IV. 'High' (Classical) and 'Low' (Pop)

The classical avant-garde has created many possible musics over the years. The lack of audience for these efforts is understandable, seen in the light of certain shared assumptions about what distinguishes a classic approach from a pop approach.

Consider that in India, Africa and many other cultures (if any separation between classical and popular exists at all), classical music is sensuous, its built over high-inflected ('jungle') rhythms, improvisation plays a major role, creating a mood is a primary goal, and it communicates to the 'less learned' as well as the 'connisseur'. The popular music is also sensuous, with jungle drums, improvisation, etc., but less rigorously formed.

In western culture, no form which allows improvisation is considered classical.

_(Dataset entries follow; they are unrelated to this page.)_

theorem leaveIdle_keeps {b₀ : State} {s : State} {k : Nat} (hb₀ : Keeps b₀ s) : Keeps b₀ (leaveIdle s k) := by
  unfold leaveIdle
  repeat' first
    | with_reducible assumption
    | with_reducible apply putN_keeps
    | fail_if_no_progress (with_reducible apply keeps_mk)
    | with_reducible apply keeps_ite

theorem takeRowTile_keeps {b₀ : State} {s : State} {k p r : Nat} (hb₀ : Keeps b₀ s) : Keeps b₀ (takeRowTile s k p r) := by
  unfold takeRowTile
  repeat' first
    | with_reducible assumption
    | with_reducible apply putN_keeps
    | with_reducible apply bump_keeps
    | with_reducible apply modCore_keeps
    | with_reducible apply modRow_keeps
    | with_reducible apply leaveIdle_keeps
    | with_reducible apply preemptFor_keeps
    | with_reducible refine keeps_fst (by with_reducible assumption) ?_
    | fail_if_no_progress (with_reducible apply keeps_mk)
    | with_reducible apply keeps_ite
    | split

theorem freshUnit_keeps {b₀ : State} {s : State} {p : Pass} {n : Nat} (hb₀ : Keeps b₀ s) : Keeps b₀ (freshUnit s p n).1 := by
  unfold freshUnit
  repeat' first
    | with_reducible assumption
    | with_reducible apply startTile_keeps
    | with_reducible refine keeps_fst (by with_reducible assumption) ?_
    | fail_if_no_progress (with_reducible apply keeps_mk)
    | with_reducible apply keeps_ite
    | with_reducible apply keeps_ite1

theorem takeOne_keeps {b₀ : State} {s : State} {k c : Nat} {p : Pass} (hb₀ : Keeps b₀ s) : Keeps b₀ (takeOne s k c p).1 := by
  unfold takeOne
  repeat' first
    | with_reducible assumption
    | with_reducible apply hf1
    | with_reducible apply hf2
    | with_reducible apply hf3
    | with_reducible apply putN_keeps
    | with_reducible apply bump_keeps
    | with_reducible apply draw_keeps
    | with_reducible apply modPass_keeps
    | with_reducible apply freshUnit_keeps
    | (extract_lets +onlyGivenNames x; clear_value x; revert x; intro _)
    | fail_if_no_progress (with_reducible apply keeps_mk)
    | with_reducible apply keeps_ite
    | with_reducible apply keeps_ite1
    | split

theorem takeMore_keeps {b₀ : State} {k c id n : Nat} {s : State} (hb₀ : Keeps b₀ s) : Keeps b₀ (takeMore k c id n s) := by
  induction n generalizing s with
  | zero => exact hb₀
  | succ n ih =>
    unfold takeMore
    split
    · exact hb₀
    · next p _ =>
      have := takeOne_keeps (k := k) (c := c) (p := p) hb₀
      split
      next h => rw [h] at this; exact ih (modCore_keeps this)

theorem takeUnit_keeps {b₀ : State} {s : State} {k c : Nat} {lent : Bool} (hb₀ : Keeps b₀ s) : Keeps b₀ (takeUnit s k c lent) := by
  unfold takeUnit
  repeat' first
    | with_reducible assumption
    | with_reducible apply modCore_keeps
    | with_reducible apply leaveIdle_keeps
    | with_reducible apply takeOne_keeps
    | with_reducible apply takeMore_keeps
    | with_reducible apply preemptFor_keeps
    | with_reducible refine keeps_fst (by with_reducible assumption) ?_
    | fail_if_no_progress (with_reducible apply keeps_mk)
    | with_reducible apply keeps_ite
    | split

theorem chooseWork_keeps {b₀ : State} {s : State} {k : Nat} (hb₀ : Keeps b₀ s) : Keeps b₀ (chooseWork s k) := by
  unfold chooseWork
  repeat' first
    | with_reducible assumption
    | with_reducible apply hf1
    | with_reducible apply hf2
    | with_reducible apply hf3
    | with_reducible apply takeRowTile_keeps
    | with_reducible apply takeUnit_keeps
    | (extract_lets +onlyGivenNames x; clear_value x; revert x; intro _)
    | with_reducible refine keeps_fst (by with_reducible assumption) ?_
    | fail_if_no_progress (with_reducible apply keeps_mk)
    | with_reducible apply keeps_ite
    | split

theorem refill_keeps {b₀ : State} {s : State} {k : Nat} (hb₀ : Keeps b₀ s) : Keeps b₀ (refill s k) := by
  unfold refill
  repeat' first
    | with_reducible assumption
    | with_reducible apply takeMore_keeps
    | fail_if_no_progress (with_reducible apply keeps_mk)
    | with_reducible apply keeps_ite
    | split

theorem execCoreDispatchPoint_keeps {b₀ : State} {core : Fin 36} {s : State} (hb₀ : Keeps b₀ s) : Ends b₀ (execCoreDispatchPoint core s) := by
  unfold execCoreDispatchPoint
  repeat' first
    | with_reducible assumption
    | with_reducible apply chooseWork_keeps
    | with_reducible apply refill_keeps
    | with_reducible apply preemptFor_keeps
    | with_reducible apply ends_next
    | with_reducible apply ends_fault
    | fail_if_no_progress (with_reducible apply keeps_mk)
    | with_reducible apply keeps_ite
    | with_reducible apply ends_ite

theorem preemptFor_keeps {b₀ : State} {c : Nat} {ok : State → Nat × Nat → Bool} {n : Nat} {s : State} (hb₀ : Keeps b₀ s) :
    Keeps b₀ (preemptFor c ok n s) := by
  induction n generalizing s with
  | zero => exact hb₀
  | succ n ih =>
    unfold preemptFor
    split
    · exact hb₀
    · exact ih (modCore_keeps hb₀)

theorem preemptReady_keeps {b₀ : State} {s : State} {c : Nat} (hb₀ : Keeps b₀ s) : Keeps b₀ (preemptReady s c) := by
  unfold preemptReady
  repeat' first
    | with_reducible assumption
    | with_reducible apply preemptFor_keeps
    | (extract_lets +onlyGivenNames x; clear_value x; revert x; intro _)
    | with_reducible refine keeps_fst (by with_reducible assumption) ?_
    | fail_if_no_progress (with_reducible apply keeps_mk)
    | with_reducible apply keeps_ite

theorem spillUnit_keeps {b₀ : State} {s : State} {k position spillNs : Nat} (hb₀ : Keeps b₀ s) : Keeps b₀ (spillUnit s k position spillNs) := by
  unfold spillUnit
  repeat' first
    | with_reducible assumption
    | with_reducible apply putN_keeps
    | with_reducible apply modCore_keeps
    | with_reducible apply modPass_keeps
    | (extract_lets +onlyGivenNames x; clear_value x; revert x; intro _)
    | fail_if_no_progress (with_reducible apply keeps_mk)
    | with_reducible apply keeps_ite
    | split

Further, anything that is openly sensuous and/or uses certain rhythmic inflections or even certain instruments is automatically relegated to some 'low' category (jazz, pop, rock, mood music).

Obviously, a kind of cultural racism is at work here which, more often than not, reduces non-European things to 'curio' status. The current cross-breeding of the artschool/artpop attitude with elements of the classical avant-garde will help chip away at this centuries-old superiority complex and hardening of the categories.

V. Sincerity and Irony

Generations fed on hypocrisy, self-righteousness, and mock sincerity can't be blamed too much for an automatic smrik at the word 'sincere'. Current new wave form cultivates the ironic apporach (distanced, clever, solipsistic) as the only allowable response to so much jive. Irony can be a lot of fun to play in, but it's no substitute for the direct transmission and reception of heartfelt messages. The coyote's howl is heard with deep feeling (if not apporached ironically) because it's felt deeply by a creature who knows only how to be itself and say what it means. Music can be like this but it's rare.

Born in Memphis, Jon Hassell acquired several university degrees in music before leaving for Europe to study with the father of electronic music, Karlheinz Stockhausen. He came back to the U.S.A. in 1967, began playing with La Monte Young and Terry Riley and made recordings with both. In 1969, he created a work (presented in major museums since then) which combined minimalist trance music phenomenon with the notion of the sculptural presence of sound, Solid State. Since 1972 he has studied classical Indian music with master vocalist Pandit Pran Nath, and from this has created a new vocal style of trumpet playing which forms the basis for the 'Fourth World' musical setting.